▶ [About this exercise]: A single number is wanted: how many lines of the data below include the string "unfold"?

▶ [Records for processing]:

-- ==== Sys2Proof/Laws/PartsDie.lean ====
section
/-! SUPPORT. What the power, replica, security, start-up, supervisor and register-write operations leave alone. -/

namespace Sys2Proof.Laws

open Sys2Proof Sys2Proof.Machine

/-! ### Power -/

@[simp] theorem loseTransfer_part (p : StatePart) (h : p ∉ ([.banksCacheLru, .banksCacheWays, .banksCollations, .banksLastActive, .banksMem, .banksMerge, .banksPauses, .banksSealMap, .banksSeals, .banksValid, .fabricAccs, .fabricBooked, .fabricCounters, .fabricHolds, .fabricNextSlot, .fabricPlan, .fabricSlots, .out, .powerDoms, .queuesNextOp, .queuesOps, .queuesSlipq, .regs, .remoteCounters, .remoteOutMsgs, .remoteOutStage, .remoteOverdue, .remoteStaged, .remoteTranslator, .streamsAborts, .streamsCtxs, .streamsTiles, .supAllocs, .supCmds, .supEventNow, .supEvents, .supInputs, .supNextEvent, .supSideOrder, .supW1cSet] : List StatePart)) (a0 : Sys2Proof.Machine.State) (a1 : Sys2Proof.Machine.Slot) :
    part (loseTransfer a0 a1) p = part a0 p := by
  simp at h
  unfold loseTransfer
  repeat' split
  all_goals simp [h]

@[simp] theorem resetDomainRegs_part (p : StatePart) (h : p ∉ ([.regs, .replicasUnsafeRegs] : List StatePart)) (a0 : Sys2Proof.Machine.State) (a1 : Nat) (a2 : Nat) :
    part (resetDomainRegs a0 a1 a2) p = part a0 p := by
  simp at h
  unfold resetDomainRegs
  repeat' split
  all_goals simp [h]

@[simp] theorem loseBanks_part (p : StatePart) (h : p ∉ ([.banksCacheLru, .banksCacheWays, .banksCollations, .banksLastActive, .banksLost, .banksMerge, .banksPauses, .banksRemapCopies, .banksSealMap, .banksSeals, .banksTags, .banksValid, .banksZeroing, .fabricAccs, .fabricPlan, .fabricSlots, .powerMarchDoms, .powerMarches, .queuesComb, .queuesResults, .queuesSlipq, .regs, .remoteOutMsgs, .remoteOutStage, .streamsAborts, .streamsCtxs, .streamsTiles, .supAllocs, .supCmds, .supEventNow, .supEvents, .supInputs, .supNextEvent, .supSideOrder, .supW1cSet] : List StatePart)) (a0 : Sys2Proof.Machine.State) (a1 : Nat) (a2 : Nat) :
    part (loseBanks a0 a1 a2) p = part a0 p := by
  simp at h
  unfold loseBanks
  repeat' split
  all_goals simp [h]

@[simp] theorem endLoad_part (p : StatePart) (h : p ∉ ([.banksLastActive, .banksMerge, .fabricPlan, .fabricSlots, .regs, .streamsCtxs, .supAllocs, .supCmds, .supEventNow, .supEvents, .supInputs, .supNextEvent, .supSideOrder, .supW1cSet] : List StatePart)) (a0 : Sys2Proof.Machine.State) (a1 : Sys2Proof.CtxId) :
    part (endLoad a0 a1) p = part a0 p := by
  simp at h
  unfold endLoad
  repeat' split
  all_goals simp [h]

▶ [Answer section]: 4